Collected data entries

_____

-- ==== Sys2Proof/Word.lean ====
section
/-! DEFINITION. The widths of the codec (spec/00_scope.md R8): a byte, the packed value of one block, a base-85 digit. -/

namespace Sys2Proof

/-- A byte, 0..255 (R8, BYTE_WIDTH). -/
abbrev Byte := BitVec 8

/-- The packed value of one block, 32 bits, unsigned (R8, V_WIDTH). -/
abbrev Value := BitVec 32

/-- A base-85 digit, 0..84 (R8, DIGIT_WIDTH; R9 "Digit"). -/
abbrev Digit := Fin 85

end Sys2Proof
end

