-- ==== Sys2Proof/Machine/Decoder.lean ====
section
/-! DEFINITION. The decoder (spec/43_decoder.md R81 to R93). -/

namespace Sys2Proof.Machine

/-- Invalid Symbol in block `k` (R90, R107): DST[0..4k) is free from here on, the rest of DST is untouched, N is 0, EBYTE the
byte. -/
def State.raiseInvalid (s : State) (b : Byte) : State := (s.forgetDst (4 * s.k)).raise (.invalid b)

/-- The character loop of one block (R83): for each digit index still to come, the byte of SRC, its digit, the accumulator.
The first invalid byte ends the operation (R82, R84), and no byte after it is read (R35). -/
def decodeChars : List (Fin 5) → State → Out
  | [], s => .next s
  | i :: rest, s =>
    match s.srcByte (5 * s.k + i.val) with
    | none => .fault .sourceByteAbsent
    | some c =>
      match c2d s.cfg.alphabet c with
      | none => .next ({ s with i := i }.raiseInvalid c)
      | some d => decodeChars rest { s with i := i, v := accStep s.v d }

/-- The bytes of V go to DST, most significant first, and the next block is `k + 1` (R83, R88). -/
def State.emitValue (s : State) : State := { s.dstWrite (4 * s.k) (unpack s.v) with k := s.k + 1 }

/-- Block `k` of a running DECODE (R88, R93): V from zero over the five characters; unless the operation has ended, write the
four bytes. -/
def decodeBlock (s : State) : Out :=
  andThen (decodeChars (List.finRange 5) { s with v := 0 }) fun t =>
    match t.activity with
    | .idle => .next t
    | .running => .next t.emitValue

/-- The step view of a running DECODE (R93): a block while `k < LEN/5`, else write N and ERR and become idle (R89). -/
def decodeStep (s : State) : Out :=
  if s.k < s.len / 5 then decodeBlock s else .next (s.finish (success (decLen s.len)))

/-- A running DECODE goes on to its end, one step per block and at most one to end (R93). -/
def resumeDecode (s : State) : Out := drive decodeStep (s.len / 5 - s.k + 1) s

/-- DECODE (R81): the checks, then the whole run. Its output size never exceeds LEN, so it always fits (R69). -/
def execDecode (s : State) : Out := whenIdle s (checked s 5 (decLen s.len) true resumeDecode)

end Sys2Proof.Machine
end

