theorem Alphabet.hasGap_iff (al : Alphabet) :
    al.hasGap = true ↔ ∃ n, 33 ≤ n ∧ n ≤ 125 ∧ ∀ d, (a2c al d).toNat ≠ n := by
  simp only [Alphabet.hasGap, spanMin, spanMax, List.any_eq_true, List.mem_range, Bool.and_eq_true,
    all_toList_iff, bne_iff_ne]
  refine exists_congr fun n => ⟨fun ⟨hle, hge, hgap⟩ => ⟨of_decide_eq_true hge, by omega, hgap⟩, fun ⟨hge, hle, hgap⟩ => ?_⟩
  exact ⟨by omega, decide_eq_true hge, hgap⟩

/-- The characters whose digits C2D finds are the characters of the 85 digits. -/
theorem card_valid {al : Alphabet} (h : al.distinct = true) : Nat.card { b : Byte // (c2d al b).isSome = true } = 85 := by
  have hvalid : ∀ d, (c2d al (a2c al d)).isSome = true := fun d => by rw [c2d_a2c h, Option.isSome_some]
  have hbijective : Function.Bijective fun d : Digit => (⟨a2c al d, hvalid d⟩ : { b // (c2d al b).isSome = true }) := by
    constructor
    · intro d e he
      exact a2c_injective h (congrArg Subtype.val he)
    · rintro ⟨b, hb⟩
      obtain ⟨d, hd⟩ := Option.isSome_iff_exists.1 hb
      exact ⟨d, Subtype.ext (a2c_of_c2d hd)⟩
  rw [← Nat.card_eq_of_bijective _ hbijective, Nat.card_fin]

end Sys2Proof.Machine

namespace Sys2Proof.Proofs

open Sys2Proof Sys2Proof.Machine

/-- Settles O11: each of the five checks is its condition, read over the digits; that both ends of the span are reached follows
from the pinned digits 68 and 80. -/
theorem alphabetCheckIsTheFiveConditions : Obligations.AlphabetCheckIsTheFiveConditions := by
  unfold Obligations.AlphabetCheckIsTheFiveConditions
  refine ⟨fun al => ?_, defaultAlphabet_wf, rfl⟩
  simp only [Alphabet.wf, Bool.and_eq_true, Alphabet.distinct_iff, Alphabet.keepsPinned_iff, Alphabet.inSpan_iff,
    Alphabet.skipsQuote_iff, Alphabet.hasGap_iff]
  constructor
  · rintro ⟨⟨⟨⟨hdistinct, hpinned⟩, hspan⟩, hquote⟩, hgap⟩
    exact ⟨hdistinct, hpinned, ⟨⟨68, hpinned (68, 33) (by decide)⟩, ⟨80, hpinned (80, 125) (by decide)⟩, hspan⟩, hquote, hgap⟩
  · rintro ⟨hdistinct, hpinned, ⟨-, -, hspan⟩, hquote, hgap⟩
    exact ⟨⟨⟨⟨hdistinct, hpinned⟩, hspan⟩, hquote⟩, hgap⟩

/-- Settles O15: A2C is a bijection from the 85 digits to the valid bytes, and the others of the 256 are invalid. -/
theorem eightyFiveBytesAreValid : Obligations.EightyFiveBytesAreValid := by
  unfold Obligations.EightyFiveBytesAreValid
  intro al hwf
  have hvalid := card_valid (Alphabet.wf_distinct hwf)
  have hsum : Nat.card { b : Byte // (c2d al b).isSome = true } + Nat.card { b : Byte // ¬ (c2d al b).isSome = true } = 256 := by
    rw [← Nat.card_sum, Nat.card_congr (Equiv.sumCompl _), Nat.card_eq_fintype_card]
    exact FinEnum.card_eq_fintypeCard.symm.trans (FinEnum.card_bitVec 8)
  simp only [Option.not_isSome_iff_eq_none] at hsum
  exact ⟨hvalid, by omega⟩

/-- Settles O10, by evaluation of C2D over the 256 bytes. -/
theorem reverseTableOfTheDefaultAlphabet : Obligations.ReverseTableOfTheDefaultAlphabet := by
  unfold Obligations.ReverseTableOfTheDefaultAlphabet
  decide

/-- Settles O29, by the arithmetic of division by 4 and by 5. -/
theorem sizeLawsOfTheLengthFunctions : Obligations.SizeLawsOfTheLengthFunctions := by
  unfold Obligations.SizeLawsOfTheLengthFunctions
  simp only [encLen, decLen]
  refine ⟨fun m => ?multiples, fun n => ?anyLength, fun m n hmn => ?monotone⟩
  case multiples => omega
  case anyLength => omega
  case monotone => exact ⟨by omega, by omega⟩

/-- Settles O49: ERR has a code for each of its three kinds, and only INVALID has a payload. -/
theorem errCodesAndPayload : Obligations.ErrCodesAndPayload := by
  unfold Obligations.ErrCodesAndPayload
  intro s
  cases hres : s.result with
  | none => simp [State.regErr, State.regN, State.regEbyte, hres]
  | some r =>
    obtain ⟨n, err⟩ := r
    cases err <;> simp [State.regErr, State.regN, State.regEbyte, hres, Err.code, Err.payload]

end Sys2Proof.Proofs
end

_____

* _Task item_: Would you copy, unchanged, the stretch of the records above that begins at the line containing "unfold Obligations.SizeLawsOfTheLengthFunctions" and ends at the line containing "case monotone => exact ⟨by omega, by omega⟩", and only that?

* _Problem solution_:
  unfold Obligations.SizeLawsOfTheLengthFunctions
  simp only [encLen, decLen]
  refine ⟨fun m => ?multiples, fun n => ?anyLength, fun m n hmn => ?monotone⟩
  case multiples => omega
  case anyLength => omega
  case monotone => exact ⟨by omega, by omega⟩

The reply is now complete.